As reported in a recent post in The Harvard Health Letter, yoga and tai chi have much in common: namely low impact, gentle movement focused on the interaction between body and mind. While tai chi emphasizes slow and purposeful movements according to a specific choreographed program, yoga focuses on poses that strengthen and stretch, along with focused breathing and mindful presence. And while both can be adapted to meet the specific abilities of the participant, tai chi generally involves standing and shifting weight while yoga can include standing, sitting, laying down, or kneeling. And while not mutually exclusive, choosing one versus the other may depend upon what moves are comfortable for you and what you hope to accomplish. For each, there is a growing body of scientific research uncovering the benefits to be achieved from participation.
Let’s start with tai chi. Because of the slow, steady, and weight-bearing focus of tai chi movements, it’s considered an excellent form of exercise to improve your balance and reduce your risk of falling. In fact, there’s research that reports doing tai chi for as little as 6 months can reduce your risk of falls anywhere from 20-40%. Further research suggests a benefit from tai chi for those who suffer from such breathing problems as COPD and there’s even a new study published in JAMA Open Network that suggests older adults (in their 60s and 70s) who exercise, including a daily tai chi program, can reduce insomnia. So open your eyes wide and read about that study here. And if you’re interested in a few examples of tai chi movements, find your balance and click here. Or take a look at some gentle tai chi online classes from StepwiseNow or those suggested by Very Well Fit.

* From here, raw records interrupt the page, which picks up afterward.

-- ==== Sys2Proof/Laws/Tables.lean ====
section
/-! SUPPORT. The channel tables, the accumulators and the power scale: reads after writes, and canonical forms. -/

namespace Sys2Proof.Machine

/-- Different subslots have different keys (R42). -/
theorem subKey_inj (k k' slot slot' j j' : Nat) (hs : slot < 24) (hs' : slot' < 24) (hj : j < 16) (hj' : j' < 16)
    (h : subKey k slot j = subKey k' slot' j') : k = k' ∧ slot = slot' ∧ j = j' := by
  simp only [subKey, Config.slotsPerFrame] at h; omega

theorem Mu.subslots_le (m : Mu) : m.subslots ≤ 16 := by cases m <;> decide

theorem Mu.subslots_pos (m : Mu) : 0 < m.subslots := by cases m <;> decide

/-- The subslot durations of a slot sum to the slot (R256 (c)). -/
theorem Mu.subslots_mul_duration (m : Mu) : m.subslots * m.duration = Config.slotTicks := by cases m <;> decide

theorem Mu.duration_pos (m : Mu) : 0 < m.duration := by cases m <;> decide

theorem freshRec_duration (m : Mu) : (freshRec m).duration.toNat = m.duration := by cases m <;> decide

/-- A subslot record after a write. -/
theorem sub_setSub (t : ChanTable) (k slot j k' slot' j' : Nat) (r : SubRec) (h : cellsRise t.subs = true)
    (hs : slot < 24) (hs' : slot' < 24) (hj : j < 16) (hj' : j' < 16) :
    (t.setSub k slot j r).sub k' slot' j' = if k' = k ∧ slot' = slot ∧ j' = j then r else t.sub k' slot' j' := by
  simp only [ChanTable.sub, ChanTable.setSub]
  rw [readOr_writeOr _ _ _ _ _ h]
  by_cases he : subKey k' slot' j' = subKey k slot j
  · rw [if_pos he, if_pos (subKey_inj _ _ _ _ _ _ hs' hs hj' hj he)]
  · rw [if_neg he, if_neg]; rintro ⟨rfl, rfl, rfl⟩; exact he rfl

@[simp] theorem setSub_mu (t : ChanTable) (k slot j : Nat) (r : SubRec) : (t.setSub k slot j r).mu = t.mu := rfl

/-- The table `CHINIT` builds reads as it should. -/
@[simp] theorem built_sub (m : Mu) (k slot j : Nat) : (ChanTable.built m).sub k slot j = freshRec m := rfl

theorem built_wellFormed (p : BandParams) (m : Mu) : (ChanTable.built m).WellFormed p := by
  refine ⟨rfl, fun c hc => ?_⟩
  cases hc

/-- Every record of a well-formed table has the duration of the scaling factor. -/
theorem sub_duration (p : BandParams) (t : ChanTable) (h : t.WellFormed p) (k slot j : Nat) :
    (t.sub k slot j).duration = (freshRec t.mu).duration := by
  unfold ChanTable.sub readOr
  cases hf : cellsFind t.subs (subKey k slot j) with
  | none => rfl
  | some r =>
    have hmem : ∀ (m : Cells SubRec) (a : Nat), cellsFind m a = some r → (a, r) ∈ m := by
      intro m a hm
      induction m with
      | nil => cases hm
      | cons c m ih =>
        obtain ⟨k, w⟩ := c
        simp only [cellsFind] at hm
        split at hm
        · cases hm; subst a; simp
        · exact List.mem_cons_of_mem _ (ih hm)
    exact (h.2 _ (hmem _ _ hf)).2.2

/-- A write of a subslot that exists, with the table's duration, keeps the canonical form. -/
theorem setSub_wellFormed (p : BandParams) (t : ChanTable) (k slot j : Nat) (r : SubRec) (h : t.WellFormed p)
    (hk : k ≤ p.lastIndex) (hs : slot < Config.slotsPerFrame) (hj : j < t.mu.subslots)
    (hr : r.duration = (freshRec t.mu).duration) : (t.setSub k slot j r).WellFormed p := by
  refine ⟨cellsRise_writeOr _ _ _ _ h.1, fun c hc => ?_⟩
  rcases mem_writeOr _ _ _ _ c hc with ⟨rfl, hne⟩ | hc
  · exact ⟨⟨k, slot, j, hk, hs, hj, rfl⟩, hne, hr⟩
  · exact h.2 c hc

theorem specModel_rise (p : BandParams) (m : SpecModel) (h : m.WellFormed p) : cellsRise m.pwr = true := by
  unfold SpecModel.WellFormed at h
  simp only [cellsCanonical, Bool.and_eq_true] at h
  exact h.1

theorem created_wellFormed (p : BandParams) : SpecModel.created.WellFormed p := rfl

/-- An accumulator after a write. -/
theorem acc_setAcc (m : SpecModel) (k k' : Nat) (v : BitVec 64) (h : cellsRise m.pwr = true) :
    (m.setAcc k v).acc k' = if k' = k then v else m.acc k' := readOr_writeOr _ _ _ _ _ h

theorem setAcc_wellFormed (p : BandParams) (m : SpecModel) (k : Nat) (v : BitVec 64) (h : m.WellFormed p)
    (hk : k ≤ p.lastIndex) : (m.setAcc k v).WellFormed p :=
  cellsCanonical_writeOr _ _ _ _ _ h (by omega)

/-- What the search for the power of ten finds. -/
theorem largestPowerOfTen_spec (x : Nat) (hx : 0 < x) (bound : Nat) (hb : x < 10 ^ (bound + 1)) :
    10 ^ largestPowerOfTen x bound ≤ x ∧ x < 10 ^ (largestPowerOfTen x bound + 1) := by
  induction bound with
  | zero => simp only [largestPowerOfTen]; exact ⟨by rw [pow_zero]; exact hx, hb⟩
  | succ e ih =>
    simp only [largestPowerOfTen]
    split
    · exact ⟨by assumption, hb⟩
    · exact ih (by omega)

end Sys2Proof.Machine
end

Yoga, in turn, has wide participation from both women and men of all ages. Most associate its practice with the goals of healthy living, stress reduction, and enhanced mindfulness – common consequences of a regular yoga practice. Scientific studies to demonstrate cause and effect with specific health benefits from yoga are ongoing. At this point, there is evidence of benefits for your heart health, brain functioning, and stress and pain reduction. First, your heart. New research out of the August 2020 European Society of Cardiology reported a connection between practicing yoga and a decrease in such Afib symptoms as heart palpitations, shortness of breath, and chest pain. Given that ¼ of all US middle-aged adults suffer from Afib, that’s a lot of us that can benefit from some yoga. There’s also evidence to demonstrate the value of yoga in reducing stress and thereby lessening inflammation and cellular aging. For some simple yoga moves that can relax and destress you in just five minutes, unroll your mat and read here.
There’s also evidence that the stretching included in a yoga practice can lead to pain reduction in such difficult-to-address places as your back and neck. This may actually lead to a reduction in the number of pain medications you use as well as lessening your need for medications to reduce your stress or anxiety. And as we’ve said before, a yoga practice can be adapted to meet the needs or restrictions of older adults and can be focused on addressing such specific concerns as arthritis or back pain. To find some online and easily accessible yoga videos to guide you through specific and targeted movements, pull on your yoga pants and click here.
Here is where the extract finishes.